-- ==== Sys2Proof/Machine/Thermal.lean ====
section
/-! DEFINITION. Temperature (R379–R383): the samples, the caps, THERMAL_DEGRADE and the controlled shutdown. -/

namespace Sys2Proof.Machine

def Die.num : Die → Nat
  | .hub => 0 | .half0 => 1 | .half1 => 2

/-- Where a die's Tj lies for its cap (R380): 2 at 107 °C and above, 0 at 102 °C and below. -/
def capZone (tj : Int) : Nat := if 107 * 16 ≤ tj then 2 else if tj ≤ 102 * 16 then 0 else 1

/-- The Tj of a die is its highest reading. -/
def highest (l : List Int) : Int := (l.max?).getD 0

/-- A die's Tj is taken; a change of zone restarts the time of its cap. -/
def Thermal.take (t : Thermal) (now die : Nat) (tj : Int) : Thermal :=
  { t with
    tj := t.tj.set 0 die tj
    capAt := if capZone (t.tj.get 0 die) = capZone tj then t.capAt else t.capAt.set 0 die now }

/-- THERMAL_DEGRADE is raised (R381). -/
def Device.degrade (d : Device) (now : Nat) : Device :=
  ({ d with therm := { d.therm with degrade := true } }.raise now 2 0x0010
    (mkWord [((d.therm.device.fdiv 16 % 65536).toNat, 0)]) 0).markMet

/-- The controlled shutdown starts (R382). A start that is not complete ends at once. -/
def Device.shutDown (d : Device) (now : Nat) : Device :=
  let d := d.deviceFault now fcThermalShutdown (d.therm.device.fdiv 16).toNat 0
  if d.aon.boot ≠ .done then
    let d := d.enterOff now
    { d with pwr := { d.pwr with enteredByLoss := true } }
  else d.beginPfail now true

/-- The sensors are read every 100 µs; OFF is left only with Tj at most 95 °C, so they are read in OFF, too. -/
def Device.reading (d : Device) : Bool := d.aon.up

/-- Readings lead to caps, alarms and the controlled shutdown. -/
def Device.sensing (d : Device) : Bool := d.aon.up && !d.aon.porstLow && !d.therm.tripped && d.aon.boot != .down

/-- A controlled shutdown runs. -/
def Device.shutting (d : Device) : Bool := d.pwr.pfail.any (·.toOff)

/-- The readings of a die's sensors; a die that gives none keeps its value (log entry 92). -/
def Thermal.takeDie (t : Thermal) (now die : Nat) (l : List Int) : Thermal :=
  if l.isEmpty then t else t.take now die (highest l)

/-- THERMAL_SAMPLE: the readings of the three dies in 1/16 °C (R379). -/
def execThermalSample (hub half0 half1 : List Int) (s : State) : Host.Outcome State Fault Refusal :=
  s.act fun now d =>
    if !d.reading then d
    else
      let t := ((d.therm.takeDie now 0 hub).takeDie now 1 half0).takeDie now 2 half1
      let t := { t with coolSince := if t.device ≤ 105 * 16 then some (t.coolSince.getD now) else none }
      let d := { d with therm := t }
      if !d.sensing then d
      else
        let d := if 110 * 16 ≤ t.device ∧ !t.degrade then d.degrade now else d
        if 115 * 16 ≤ t.device ∧ !d.shutting then d.shutDown now else d

/-- THERMAL_DEGRADE_CLEAR: Tj has stayed at or below 105 °C for 1 s. -/
def execThermalDegradeClear (s : State) : Host.Outcome State Fault Refusal :=
  s.act fun now d =>
    match d.therm.coolSince with
    | none => d
    | some t =>
      if d.therm.degrade && decide (t + 1000000000 ≤ now) then
        let d := { d with therm := { d.therm with degrade := false } }
        d.setPaces now ((domains.filter fun i => (d.dom i).on).map fun i => (i, d.statePace d.layout i))
      else d

/-- The highest pace set on a die's domains. -/
def Device.dieSet (d : Device) (die : Nat) : Nat := (((domains.filter fun i => dieOf i == die).map d.setOf).max?).getD 0

/-- A die takes a new cap, and its domains their paces under it (R380). -/
def Device.putCap (d : Device) (now die cap : Nat) : Device :=
  let d := { d with therm := { d.therm with cap := d.therm.cap.set 7 die cap, capAt := d.therm.capAt.set 0 die now } }
  d.setPaces now ((domains.filter fun i => dieOf i == die && (d.dom i).on).map fun i => (i, d.statePace d.layout i))

/-- THERMAL_CAP_FALL: 10 ms at 107 °C or more. -/
def execThermalCapFall (die : Die) (s : State) : Host.Outcome State Fault Refusal :=
  s.act fun now d =>
    let n := Die.num die
    if d.sensing && capZone (d.therm.tj.get 0 n) == 2 && decide (d.therm.capAt.get 0 n + 10000000 ≤ now) then
      d.putCap now n (min (d.therm.cap.get 7 n) (d.dieSet n) - 1)
    else d

/-- THERMAL_CAP_RISE: 100 ms at 102 °C or less, up to the pace set. -/
def execThermalCapRise (die : Die) (s : State) : Host.Outcome State Fault Refusal :=
  s.act fun now d =>
    let n := Die.num die
    let c := d.therm.cap.get 7 n
    if d.sensing && c != 7 && capZone (d.therm.tj.get 0 n) == 0 && decide (d.therm.capAt.get 0 n + 100000000 ≤ now) then
      d.putCap now n (if d.dieSet n ≤ c + 1 then 7 else c + 1)
    else d

end Sys2Proof.Machine
end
....................
__Task item__:
Each line from the beginning of the entries to the line with "and below. -/" must be repeated exactly, with both end lines kept and no other lines given.

__Solution for this problem__:
-- ==== Sys2Proof/Machine/Thermal.lean ====
section
/-! DEFINITION. Temperature (R379–R383): the samples, the caps, THERMAL_DEGRADE and the controlled shutdown. -/

namespace Sys2Proof.Machine

def Die.num : Die → Nat
  | .hub => 0 | .half0 => 1 | .half1 => 2

/-- Where a die's Tj lies for its cap (R380): 2 at 107 °C and above, 0 at 102 °C and below. -/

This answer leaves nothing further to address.